Netflix Q4 Earnings & Guidance
- Earnings per share (EPS): USD 0.56 vs. forecast of USD 0.55 vs. USD 0.43 y/y
- Revenue: $12.05 billion vs. forecast of $11.97 billion
- Free cash flow (FCF): $1.87 billion vs. forecast of $1.46 billion
- Revenue forecast for Q1: $12.16 billion vs. forecast of $12.17 billion
- EPS forecast for Q1: $0.76
- Operating profit forecast for Q1: $3.91 billion vs. forecast of $4.18 billion
- Operating margin forecast for Q1: 32.1% vs. forecast of 34.4%
- 2H 2026: operating profit growth is expected to exceed the growth rate seen in 1H
- 2026: the company expects advertising revenue to approximately double compared to 2025.
- Share buyback: the company will suspend buybacks to finance the planned Warner Bros. transaction.
- Revenue forecast for 2026: USD 50.7-51.7 billion vs. forecast of USD 50.96 billion
- Operating margin forecast for 2026: 31.5% vs. forecast of 32.4%
- Free cash flow (FCF) forecast for 2026: approx. $11 billion vs. forecast of $11.93 billion
Netflix shares (D1 interval)

Source: xStation5
US100 chart (H1 interval)

Source: xStation5
What did Netflix show?
Wall Street is starting to judge the company not on whether it is growing, but on whether it is growing perfectly.

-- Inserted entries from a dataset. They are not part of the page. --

-- ==== Sys2Proof/Machine/Ops.lean ====
section
/-! DEFINITION. The shared operations: the event log, raising a fault, originating and merging a quench, retraining a
port, units and power states, the end of a job, forced shutdowns and the resets. -/

namespace Sys2Proof.Machine

/-- What a held P reads (R535). -/
def heldFrame : Nat := 0xFFFFFFFFFFFF

/-- The none value of a class 0x70 detail field (R484, R577). -/
def noDetail : Nat := 2 ^ 64 - 1

/-! ## Job states (R489) -/

/-- Whether the part is in a job: from the accepted start until IDLE. -/
def State.inJob (s : State) : Bool := s.reg R.jobState ≠ 0

/-- Whether the running job's sequence uses a port. -/
def State.seqUses (s : State) (p : Nat) : Bool :=
  s.inJob && (match s.image with | some i => bit i.ports p | none => false)

/-- The absolute slot: frames since frame 0 times 4,096, and the slot. -/
def State.now (s : State) : Nat := s.frame * 4096 + s.slot

/-- Whether the management firmware runs: Kindled or above and no boot or reset under way. -/
def State.awake (s : State) : Bool :=
  (s.power = .kindled || s.power = .lit || s.power = .full) && s.boot = .none

/-! ## Event log (R483 to R485) -/

/-- The 32 bytes of a log entry (R483). -/
def LogEntry.bytes (e : LogEntry) : List Byte :=
  bytesOf 4 e.seq ++ toLE 6 e.frame ++ toLE 2 e.slot ++ toLE 2 e.code ++ toLE 1 e.kind ++ toLE 1 e.unit
    ++ bytesOf 8 e.step ++ bytesOf 8 e.detail

/-- A Glazin port's link is up. -/
def State.gUp (s : State) : GPort → Bool
  | .a => s.reg R.portAUp = 1
  | .b => s.reg R.portBUp = 1

/-- The EVENT frame of a log entry (R462, R463). -/
def State.eventFrame (s : State) (e : LogEntry) : GFrame :=
  { fcsOk := true, etherType := 0x88B5, version := 1, flags := 0, node := 0xFF,
    position := BitVec.ofNat 8 (s.reg R.chainPosition), chainLength := 0, chip := BitVec.ofNat 16 s.chip,
    sequence := e.seq.setWidth 16, status := 0, index := 0, sub := 0, offset := 0, length := 32, total := 0,
    opcode := 4, data := e.bytes }

/-- A frame sent on one Glazin port. -/
def State.sendG (s : State) (p : GPort) (op : Byte) (f : GFrame) : State :=
  { s with gtx := s.gtx ++ [{ port := p, opcode := op, f := f }] }

/-- The EVENT frames of an entry on every Glazin port that is up, unless its class is masked, up to 10,000 frames a
second; an entry that is not sent is counted (R485). -/
def State.sendEvent (s : State) (e : LogEntry) : State :=
  let ports := [GPort.a, GPort.b].filter s.gUp
  if bit (s.reg R.eventMask) (e.code / 4096) ∨ ports = [] ∨ 10000 < s.eventsSent + ports.length then
    s.bump R.eventsUnsent 32
  else
    let s1 := { s with eventsSent := s.eventsSent + ports.length }
    s1.each ports fun t p => t.sendG p 0x04 (s.eventFrame e)

/-- One EVENT frame on a port, unless 10,000 have gone in this second (R485). -/
def State.sendEventOn (s : State) (p : GPort) (f : GFrame) : State :=
  if 10000 ≤ s.eventsSent then s else { s with eventsSent := s.eventsSent + 1 }.sendG p 0x04 f

/-- A new entry in the log, the oldest overwritten when it holds 4,096 (R483), and its EVENT frames. -/
def State.logEntry (s : State) (code kind unit detail : Nat) : State :=
  let e : LogEntry :=
    { seq := BitVec.ofNat 32 (s.reg R.logNextSeq), frame := s.frame % 2 ^ 48, slot := min s.slot 4095, code := code,
      kind := kind, unit := unit % 256, step := BitVec.ofNat 64 (s.reg R.fabricStepCounter),
      detail := BitVec.ofNat 64 detail }
  let full := 4096 ≤ s.log.length
  let s1 := { s with log := (if full then s.log.drop 1 else s.log) ++ [e] }
  let s2 := (s1.setReg R.logCount s1.log.length).bump R.logNextSeq 32
  let s3 := if full then s2.bump R.logOverwritten 32 else s2
  s3.sendEvent e

/-- An event entry (kind 0). -/
def State.event (s : State) (code unit detail : Nat) : State := s.logEntry code 0 unit detail

/-- The detail of a core fault: cores, slot, bundle address and beat count (R484). -/
def coreDetail (logical phys slot addr beat : Nat) : Nat :=
  logical % 1024 + phys % 2048 * 2 ^ 10 + slot % 4 * 2 ^ 21 + addr % 8192 * 2 ^ 23 + beat % 2 ^ 28 * 2 ^ 36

The print confirms that Netflix’s business model is still working and that monetization of its customer base remains above average. By the end of 2025, Netflix is estimated to have surpassed 325 million subscribers, implying nearly 8% year-on-year growth.
- Even though the company has been moving away from regularly reporting subscriber figures, it’s hard to ignore that the ecosystem is still expanding. Yet that same scale raises the bar: the bigger Netflix gets, the less room there is for “good” to be good enough. The biggest issue this time? Guidance.

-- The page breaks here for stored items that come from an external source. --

-- ==== Sys2Proof/Machine/Rng.lean ====
section
/-! DEFINITION. Philox4x32-10 and the random words of R115 to R117, R130. -/

namespace Sys2Proof.Machine

/-- One round on the counter words with a round key (R115). -/
def philoxRound (k0 k1 : Nat) : Nat × Nat × Nat × Nat → Nat × Nat × Nat × Nat
  | (c0, c1, c2, c3) =>
    let p0 := 0xD2511F53 * c0
    let p1 := 0xCD9E8D57 * c2
    ((p1 / 2 ^ 32) ^^^ c1 ^^^ k0, p1 % 2 ^ 32, (p0 / 2 ^ 32) ^^^ c3 ^^^ k1, p0 % 2 ^ 32)

/-- `n` rounds, the key bumped between rounds. -/
def philoxRounds : Nat → Nat → Nat → Nat × Nat × Nat × Nat → Nat × Nat × Nat × Nat
  | 0, _, _, c => c
  | n + 1, k0, k1, c =>
    philoxRounds n ((k0 + 0x9E3779B9) % 2 ^ 32) ((k1 + 0xBB67AE85) % 2 ^ 32) (philoxRound k0 k1 c)

/-- The random word of a seed, step, stream and element index (R116). -/
def randomWord (seed n t i : Nat) : Nat :=
  let w := philoxRounds 10 (bits seed 31 0) (bits seed 63 32)
    (bits i 33 2, t, bits n 31 0 ^^^ bits seed 95 64, bits n 63 32 ^^^ bits seed 127 96)
  match i % 4 with
  | 0 => w.1
  | 1 => w.2.1
  | 2 => w.2.2.1
  | _ => w.2.2.2

/-- A random word as fn 0 raw, 1 uniform, 2 open (R117); the conversions are exact. -/
def randomLane (fn w : Nat) : Nat :=
  match fn with
  | 0 => w
  | 1 => (roundFmt fp32 .rne false (w / 2 ^ 8) (-24)).1
  | _ => (roundFmt fp32 .rne false (w / 2 ^ 9 * 2 + 1) (-24)).1

/-- RNG: stream from lane 0 of Va, index base from bits [33:0] of lanes 1:0 of Vb (R130). An element
index that passes 2^34 is taken modulo 2^34: R116 gives the index 34 bits and no wrap (DESIGN CHOICE, log entry 65). -/
def rngVec (fn seed n : Nat) (on : BitVec 64) (va vb : Vec) : VOut :=
  let base := elemAt vb 64 0 % 2 ^ 34
  lanewise on fun k => (randomLane fn (randomWord seed n (lane va 0).toNat ((base + k) % 2 ^ 34)), 0)

end Sys2Proof.Machine
end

- For the current quarter, Netflix expects EPS of $0.76, below market expectations of roughly $0.82. Revenue is projected at $12.2 billion, essentially in line with consensus. But Netflix is no longer a “regular” stock—at roughly 30x forward 12-month earnings, any outlook that merely meets expectations is read as a lack of upside surprise. And at elevated valuations, no surprise can trade like a negative surprise.
- Netflix also said it will increase content spending by 10% in 2026, after allocating roughly $18 billion to programming in 2025. The message is clear: the fight for viewer time and “share of attention” isn’t easing, and the content investment cycle is turning up again. That’s great for users, but the market is less enthusiastic.
Investors have grown used to Netflix expanding revenue faster than costs and rebuilding margins. This guidance suggests 2026 could be a year when margin improvement slows because the company is deliberately leaning back into heavier investment. At this stage of the cycle, that’s exactly the kind of shift that prompts profit-taking.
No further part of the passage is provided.